Fig 1.
Generation of hPFs and acquisition of lymphangiogenic potential.
(A) Representative phase-contrast images of hPFs without stimulation (left) and hPFs stimulated with TNF-α and IL-4 (hPF + CKs, right). (B) Flow cytometry of CD90 and VCAM-1 expression on the cell surface of hPFs and hPF + CKs, with CD90 and VCAM-1 plotted on the x- and y-axes, respectively.The percentages of cells in each quadrant are as follows:・hPFs: CD90 ⁺ VCAM-1⁺ = 15.56%, CD90 ⁺ VCAM-1⁻ = 84.13%, CD90 ⁻ VCAM-1⁺ = 0.06%, CD90 ⁻ VCAM-1⁻ = 0.25%・hPF + CKs: CD90 ⁺ VCAM-1⁺ = 28.45%, CD90 ⁺ VCAM-1⁻ = 70.20%, CD90 ⁻ VCAM-1⁺ = 0.24%, CD90 ⁻ VCAM-1⁻ = 1.11% (C) mRNA expression levels of ADM and VEGFC in hPFs and hPF + CKs determined by RT-qPCR. Data are presented as mean ± SEM. ***P < 0.001, ****P < 0.0001 by unpaired t-test. (D) Tube formation assay using co-culture with HMVECs. Immunofluorescence images: Vimentin (red), VE-Cadherin (green), and Hoechst 33258 (blue).
Fig 2.
Immunogenicity of adult human pulmonary fibroblasts.
Flow cytometry of immune-related markers HLA class I, HLA class II, CD80, and CD86 in hPFs and hPF + CKs.
Fig 3.
Efficacy of allogeneic rPF + CKs in a rat model of pulmonary fibrosis.
(A) Experimental timeline of the allogeneic transplantation study. (B) Representative phase-contrast images of rPFs without stimulation (left) and rPFs stimulated with TNF-α and IL-4 (rPF + CKs, right), captured at ×5 (upper) and ×10 (lower) magnifications.
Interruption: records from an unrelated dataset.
-- ==== Sys2Proof/Tests/Slice0.lean ====
section
/-!
SUPPORT. Tests: words decode to what their encodings say, ill-formed terms are refused, single steps give what the rules
say, and witnesses that the hypotheses of each statement can be met together.
-/

namespace Sys2Proof.Tests

set_option Elab.async false

open Sys2Proof Sys2Proof.Machine Sys2Proof.Spec

/-! ## Decoding: words from the layouts of R34 and R35 and the slots of R56, fields written by hand -/

/-- The words decode to the instruction with the stall count, all of them in one bundle. -/
def reads (ws : List IWord) (i : Instr) (stall : Nat) : Bool :=
  match decodeWords ws with
  | .ok b => b.instr = i && b.stall.toNat = stall && b.words = ws.length
  | .error _ => false

theorem test_decode_page0_a :
    [
      reads [0x0000] (.ill 0 0) 0,
      reads [0xC200] (.nop) 3,
      reads [0x046A] (.mov 3 5) 0,
      reads [0x046B] (.movCap 3 5) 0,
      reads [0x0675] (.movi 3 (-11)) 0,
      reads [0x086A] (.add 3 3 5) 0,
      reads [0x7EA7, 0x0A6A] (.sub 19 21 7) 0,
      reads [0x7E06, 0x0C6A] (.addi 3 6 10) 0,
      reads [0x0E6A] (.and 3 3 5) 0,
      reads [0x106A] (.or 3 3 5) 0,
      reads [0x126A] (.xor 3 3 5) 0,
      reads [0x3F2C, 0x146B] (.shl 3 3 (.imm (-212))) 0,
      reads [0x166A] (.shr 3 3 (.reg 5)) 0,
      reads [0x7E09, 0x186A] (.sar 3 5 (.reg 9)) 0,
      reads [0x1A6A] (.mul 3 3 5) 0,
      reads [0xFE42, 0x1C6A] (.cmp .lt .i8 1 3 5) 0].all id = true := by decide

theorem test_decode_page0_b :
    [
      reads [0x7E04, 0xFE14, 0x1E7F] (.cmpi .gt 4 3 (-1)) 0,
      reads [0x20EA] (.sel 3 2 5 0) 0,
      reads [0x3E10, 0xFE40, 0x226B] (.ld (some .b) 3 ⟨5, .imm 16⟩) 0,
      reads [0x7E08, 0x246A] (.st none 3 ⟨5, .reg 8⟩) 0,
      reads [0x266B] (.ldc 3 ⟨5, .imm 0⟩) 0,
      reads [0x286B] (.stc 3 ⟨5, .imm 0⟩) 0,
      reads [0x2A6A] (.cadd 3 3 (.reg 5)) 0,
      reads [0x2DFF] (.b (-1)) 0,
      reads [0x2EE5] (.bc 3 true 5) 0,
      reads [0x3E01, 0x3002] (.call 514) 0,
      reads [0x3200] (.ret) 0,
      reads [0x346A] (.jmp 3 5) 0,
      reads [0x346B] (.jmpl 3 5) 0,
      reads [0x366A] (.jtab 3 5) 0,
      reads [0x3873] (.enq true 3 9) 0,
      reads [0x7E02, 0x3A72] (.deq 3 9 2) 0].all id = true := by decide

theorem test_decode_page0_c :
    [
      reads [0x3C00] (.done) 0].all id = true := by decide

theorem test_decode_page1_a :
    [
      reads [0xBE40, 0x006A] (.clz 3 5) 0,
      reads [0xBE40, 0x026A] (.ctz 3 5) 0,
      reads [0xBE40, 0x046A] (.popc 3 5) 0,
      reads [0xBE40, 0x066B] (.biti true 3 3 5) 0,
      reads [0xBE40, 0x086A] (.bitd false 3 3 5) 0,
      reads [0xBE40, 0x3E08, 0x3E04, 0x0A6B] (.bfx 3 3 (.imm 4100)) 0,
      reads [0xBE40, 0x0C6A] (.bfi 3 3 (.reg 5)) 0,
      reads [0xBE40, 0x0E6B] (.mulh true 3 3 5) 0,
      reads [0xBE40, 0x106A] (.div false 3 3 5) 0,
      reads [0xBE40, 0x126B] (.rem true 3 3 5) 0,
      reads [0xBE40, 0x146B] (.min true 3 3 5) 0,
      reads [0xBE40, 0x166A] (.max false 3 3 5) 0,
      reads [0xBE40, 0x186A] (.csetb 3 3 (.reg 5)) 0,
      reads [0xBE40, 0x3F00, 0x1861] (.csetb 3 3 (.imm 256)) 0,
      reads [0xBE40, 0x7E15, 0x1A6A] (.cseta 3 5 (.reg 21)) 0,
      reads [0xBE40, 0x1C6A] (.cgeta 3 5) 0,
      reads [0xBE40, 0x1C6B] (.cgeto 3 5) 0].all id = true := by decide

theorem test_decode_page1_b :
    [
      reads [0xBE40, 0x1E6A] (.cgetl 3 5) 0,
      reads [0xBE40, 0x1E6B] (.cgetb 3 5) 0,
      reads [0xBE40, 0x206A] (.cres 3 3 5) 0,
      reads [0xBE40, 0x226A] (.cfmt 3 3 5) 0,
      reads [0xBE40, 0x7E80, 0x246A] (.cgetf 19 5) 0,
      reads [0xBE40, 0xFF14, 0x266A] (.fadd .rs .fp16 3 3 5) 0,
      reads [0xBE40, 0xFF14, 0x286A] (.fsub .rs .fp16 3 3 5) 0,
      reads [0xBE40, 0xFF14, 0x2A6A] (.fmul .rs .fp16 3 3 5) 0,
      reads [0xBE40, 0xFF14, 0x2C6A] (.ffma .rs .fp16 3 3 5) 0,
      reads [0xBE40, 0xFF14, 0x2E6A] (.fdiv .rs .fp16 3 3 5) 0,
      reads [0xBE40, 0xFED8, 0x306A] (.fsqrt .rd .bf16 3 5) 0,
      reads [0xBE40, 0x326A] (.fmin .fp32 3 3 5) 0,
      reads [0xBE40, 0xFE18, 0x346A] (.fmax .bf16 3 3 5) 0,
      reads [0xBE40, 0x7E07, 0xFF4E, 0x366A] (.fcmp .un .fp32 3 5 7) 0,
      reads [0xBE40, 0xFE4C, 0x386A] (.fcvt .rz .i32 3 5) 0,
      reads [0xBE40, 0xFEA4, 0x386B] (.fcvtf .ru .e4m3 3 5) 0].all id = true := by decide

theorem test_decode_page1_c :
    [
      reads [0xBE40, 0xFE80, 0x3A6A] (.sext .h 3 5) 0,
      reads [0xBE40, 0xFEC0, 0x3C6A] (.zext .w 3 5) 0].all id = true := by decide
Cytokine stimulation induced morphological elongation in rPFs, particularly evident at higher magnification. (C) Flow cytometry of VCAM-1 expression on the cell surface of rPFs and rPF + CKs.
Fig 4.
Engraftment and therapeutic effects of pulmonary fibroblasts.
(A) IVIS imaging performed one day after cell administration showing pulmonary localization of transplanted fibroblasts. (B) Representative Masson trichrome-stained lung sections from each group (Day 0, saline (Ctrl), rPF, and rPF + CKs). For each group, whole lung images (top row) and corresponding magnified views (bottom row) are shown to highlight differences in fibrosis and tissue architecture. (C) Quantification of fibrotic area. Data are presented as mean ± SEM. Statistical analysis was performed using the Kruskal–Wallis test, followed by Dunn’s multiple comparisons test. *p < 0.05, **p < 0.01 vs. indicated groups.
Fig 5.
Gene expression analysis and Lyve-1 localization in lung tissue.
(A) RT-qPCR analysis of fibrosis- and lymphangiogenesis-related genes in lung tissues. *P < 0.05, **P < 0.01 by one-way ANOVA followed by Tukey’s multiple comparison test. (B) Representative double-staining images combining WGA immunofluorescence (green) and Lyve1 ISH (red), with DAPI counterstain (blue). (C) Quantification of ISH signal (Total Intensity) in lung sections following rPF and rPF + CKs treatment.Total fluorescence intensity per image was measured in each group (Day 0, rPF, rPF + CKs, and Ctrl). Sample sizes were as follows: Day 0 = 9 images, Ctrl = 7 images, rPF = 7 images, rPF + CKs = 6 images. Welch’s t-test was performed to compare each group to the Ctrl. *p < 0.05 vs. Ctrl (Welch’s t-test).
Fig 6.
Plasma biomarkers of pulmonary fibrosis.
(A) Effect of allogeneic rPF or rPF + CKs cell treatment on plasma levels of surfactant protein D (SP-D) levels. (B) Effect of allogeneic rPF or rPF + CKs cell treatment on plasma fibrinogen levels.Pulmonary fibrosis was induced in mice (Day 0), followed by treatment with saline (Ctrl), allogeneic pulmonary fibroblasts (rPF), or cytokine-enriched fibroblasts (rPF + CKs).Plasma samples were collected on day 14 and analyzed for fibrinogen concentration using ELISA.Sample sizes (animal numbers) were as follows: SP-D: Day 0 = 8, Ctrl = 8, rPF = 8, rPF + CKs = 8 Fibrinogen: Day 0 = 7, Ctrl = 7, rPF = 7, rPF + CKs = 7.